Pruss has lived in Pangburn for seven years, and claims his water is often low quality. He claimed it often comes out of the faucet brown, and he always uses bottled water. “We don’t let our dogs drink the water,” he said.
The lone exception he makes is for ice, and he believes it led to an illness he dealt with all last week, and that his daughter currently suffers from. Pruss visited the doctor last week, who urged him to never drink the tap water. “He goes, ‘I get more people in here with stomach issues and sickness, and they’re all from Pangburn,’” Pruss recalled. “He goes, ‘if it walks like a duck, it quacks like a duck, it’s a duck.’”
David Wilson has a unique perspective on the city’s water troubles. As an alderman, he believes he has a good understanding of the quality of Pangburn’s water system.
“I’m happy with it,” he said. “I’m very happy with it. We’ve come a long way with that new treatment facility, and we’re constantly working to make it better. Yeah, we have old lines going through town, but we have a brand new system down there, and give us a few years, you’re gonna see all these kinks go out.”
He also runs a restaurant, Southern Girls BBQ. He said he is confident enough to drink the tap water even during the boil order, but knows his customers will likely not feel the same way. He buys jugs of water to make tea, and rented an ice cooler to store bags of ice.
“It’s a lot of work,” Wilson noted, “but we do take it very serious, for the restaurant.”
Wilson and Hardcastle agreed that a lack of resources is hampering Pangburn Water. It only has three employees, including a supervisor who spends most of his time collecting test samples and repairing problems. They believe the new treatment plant is a great improvement, but it is not as effective as it should be.

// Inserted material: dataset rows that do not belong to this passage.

-- ==== Sys2Proof/Laws/Access.lean ====
section
/-! SUPPORT. Sys2Proof/Laws/Access.lean: all that an access to a place of its own core can do when nothing of its context is on
its way: it is applied in the step that issues it, and its answer reaches its registers. -/

namespace Sys2Proof.Machine

/-! ## Slots -/

theorem noCode_ne {n : Nat} (h : n < 255) : n ≠ noCode := by unfold noCode; omega

/-- The slot of an access that is newer than every other. -/
theorem find_new {l : List RSlot} {n : Nat} (h : ∀ r ∈ l, r.num < n) (x : RSlot) (hx : x.num = n) (ha : x.arr = false) :
    (l ++ [x]).find? (fun y => y.num == n && !y.arr) = some x := by
  rw [List.find?_append]
  have : l.find? (fun y => y.num == n && !y.arr) = none := by
    rw [List.find?_eq_none]
    intro y hy
    have := h y hy
    simp; omega
  simp [this, hx, ha]

theorem map_old {l : List RSlot} {n : Nat} (h : ∀ r ∈ l, r.num < n) (x x' : RSlot) (hx : x.num = n) :
    (l ++ [x]).map (fun y => if y.num = n then x' else y) = l ++ [x'] := by
  rw [List.map_append]
  congr 1
  · rw [List.map_congr_left (g := id)]
    · simp
    · intro y hy; have := h y hy; rw [if_neg (by omega)]; rfl
  · simp [hx]

theorem filter_old {l : List RSlot} {n : Nat} (h : ∀ r ∈ l, r.num < n) (x : RSlot) (hx : x.num = n) :
    (l ++ [x]).filter (fun y => y.num != n) = l := by
  rw [List.filter_append]
  have : l.filter (fun y => y.num != n) = l := by
    rw [List.filter_eq_self]; intro y hy; have := h y hy; simp; omega
  simp [this, hx]

theorem findAck_new {l : List Unack} {n : Nat} (h : ∀ r ∈ l, r.num < n) (x : Unack) (hx : x.num = n) :
    (l ++ [x]).find? (fun y => y.num == n) = some x := by
  rw [List.find?_append]
  have : l.find? (fun y => y.num == n) = none := by
    rw [List.find?_eq_none]
    intro y hy
    have := h y hy
    simp; omega
  simp [this, hx]

theorem filterAck_old {l : List Unack} {n : Nat} (h : ∀ r ∈ l, r.num < n) (x : Unack) (hx : x.num = n) :
    (l ++ [x]).filter (fun y => y.num != n) = l := by
  rw [List.filter_append]
  have : l.filter (fun y => y.num != n) = l := by
    rw [List.filter_eq_self]; intro y hy; have := h y hy; simp; omega
  simp [this, hx]

theorem filterR_old {l : List RSlot} {n : Nat} (h : ∀ r ∈ l, r.num < n) : l.filter (fun y => y.num != n) = l := by
  rw [List.filter_eq_self]; intro y hy; have := h y hy; simp; omega

/-! ## From issue to the answer -/

/-- The state in which an access is applied: its instruction has gone on, and the access is noted. -/
def issued (s : State) (st : Stall) (len : Nat) (a : Access) : State :=
  setMe { s with serial := s.serial + 1 }
    (noteAccess { (me s).goto ((me s).pc + BitVec.ofNat 64 len) with stall := (myCore s).cycle + st.toNat + 1 } a 1)

/-- The stamp of an access that stays on its die. -/
def ownStamp (s : State) : Vec16 :=
  if isWorker s.cur.core then vraise zeroVec (dieField s.cur.core) (dieAt s (dieOf s.cur.core)).wctr else zeroVec

theorem issue_eq (s : State) (st : Stall) (len : Nat) (a : Access) (p : Place) (wait : Option Cause)
    (hs : (me s).rslots.length < 12) (hh : a.home = homeOf (whoOf a) p) :
    issue s st len a p wait =
      .next (match wait with
        | none => sendAccess (issued s st len a) a p
        | some c => parkFor (sendAccess (issued s st len a) a p) a.num c) := by
  unfold issue
  have h1 : (a.slotted && slotsFull (me s)) = false := by
    unfold slotsFull; rw [Bool.and_eq_false_iff]; right; simpa using hs
  have h2 : ({ a with home := homeOf (whoOf a) p } : Access) = a := by rw [← hh]
  simp only [h1, Bool.false_eq_true, if_false, h2]
  have h3 : setMe (advance { s with serial := s.serial + 1 } st len)
      (noteAccess (me (advance { s with serial := s.serial + 1 } st len)) a 1) = issued s st len a := by
    rw [show me (advance { s with serial := s.serial + 1 } st len) = _ from me_jumpTo _ _ _]
    show setMe (setMe _ _) _ = _
    rw [setMe_setMe]
    rfl
  rw [h3]
  cases wait <;> rfl

@[simp] theorem me_issued (s : State) (st : Stall) (len : Nat) (a : Access) : me (issued s st len a) =
    noteAccess { (me s).goto ((me s).pc + BitVec.ofNat 64 len) with stall := (myCore s).cycle + st.toNat + 1 } a 1 :=
  me_setMe ..

theorem unapplied_issued (s : State) (st : Stall) (len : Nat) (a : Access) : unapplied (issued s st len a) = unapplied s := rfl
theorem pendingGets_issued (s : State) (st : Stall) (len : Nat) (a : Access) (n c : Nat) :
    pendingGets (issued s st len a) n c = pendingGets s n c := rfl
theorem behind_issued (s : State) (st : Stall) (len : Nat) (a : Access) (n : Nat) (v : Vec16) :
    behind (issued s st len a) n v = behind s n v := rfl
theorem dieAt_issued (s : State) (st : Stall) (len : Nat) (a : Access) (d : Nat) : dieAt (issued s st len a) d = dieAt s d := rfl

theorem mayApply_quiet {s : State} (h : Quiet s) (st : Stall) (len : Nat) (a : Access) (hc : a.core = s.cur.core)
    (hx : a.ctx = s.cur.ctx) : mayApply (issued s st len a) a = true := by
  have alone (b : Access) (hb : b ∈ unapplied s) : (b.core == a.core && b.ctx == a.ctx) = false := by
    rw [hc, hx]
    exact Bool.eq_false_iff.mpr fun h1 => h.alone b hb (by simpa using h1)
  have none (f : Access → Bool) (hf : ∀ b, f b = true → (b.core == a.core && b.ctx == a.ctx) = true) :
      (unapplied s).any f = false := by
    rw [List.any_eq_false]
    intro b hb h1
    have := (alone b hb).symm.trans (hf b h1)
    exact absurd this (by simp)
  unfold mayApply mayTouch lowerLane supStoreBefore
  rw [pendingGets_issued, unapplied_issued, hc, hx, h.gets]
  rw [none _ (fun b hb => ?_), none _ (fun b hb => ?_), none _ (fun b hb => ?_)]
  · simp
  all_goals simp only [hc, hx, Bool.and_eq_true] at hb ⊢
  all_goals first | exact hb.1.1.1 | exact hb.1.1

/-- The stamp that an own access carries. -/
theorem stamp_issued {s : State} (h : Quiet s) (st : Stall) (len : Nat) (a : Access) (hc : a.core = s.cur.core)
    (hh : a.home = s.cur.core) : (stampOf (issued s st len a) a.core a.home a.op.storeLike).1 = ownStamp s := by
  unfold stampOf ownStamp
  rw [hc, hh, h.worker]
  simp [dieAt_issued]

theorem waiterBefore_quiet {s : State} (h : Quiet s) (st : Stall) (len : Nat) (a : Access) (ord : Nat) :
    waiterBefore (issued s st len a) a ord = false := by
  unfold waiterBefore
  rw [show (issued s st len a).held = s.held from rfl, h.held]
  rfl

theorem serveWaiters_none {s : State} (h : s.held = []) (n : Nat) : serveWaiters s n = s := by
  cases n with
  | zero => rfl
  | succ n => unfold serveWaiters; simp [h]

“We had some contract work, we had some issues with it,” Wilson explained. “The building is done and the facility is set up now, but there is still some things that need to have the contractors and the engineers come back and straighten out, that may not have been done exactly right when they first done it.”
Hardcastle agreed that old water lines could cause more problems. “Because this new system, we’ve got a lot more pressure than we had before,” she mentioned. “So any small leak, with this new pressure, is going to be hammered at that leak, until it’s a large leak.”
Communication is another concern for Pangburn Water. When a boil order is issued, the board places signs along the street in the heart of the town, sends notices to local news outlets, and posts a message to Facebook, but those methods do not guarantee that residents will get the information quickly, if at all. Many residents believe a phone call would be the best way to disseminate information, but with only three employees, Hardcastle said there are not enough resources, nor room in the budget, to make that happen.
Pruss thinks the district’s superintendent should take more responsibility, but adds that he was set up to fail by the city’s leadership. “And if you don’t have the right equipment for it, it’s time you stand up, and you do what it’s going to take to make the people that are in your community, the kids that your kids play ball with and stuff…it’s time that you make them safe, and you do your job and you fix the problem,” he said.
Pruss believes Pangburn Water should be dissolved, and another city, such as Searcy, should be entrusted to deliver water service. “I’m willing to spend more on water that I know is safer than what I’ve got right now,” he said.
“We want good water, too,” Wilson said, “and we want it taken care of in a timely manner. But we can’t get out there and tell everybody that. They see bad water and they don’t know what’s going on.”
Pangburn Water sent a new sample to be tested Tuesday, and is awaiting the results. If the test comes back showing no trace of E. coli, a second sample will be tested. A second negative result will allow ADH to remove the boil order.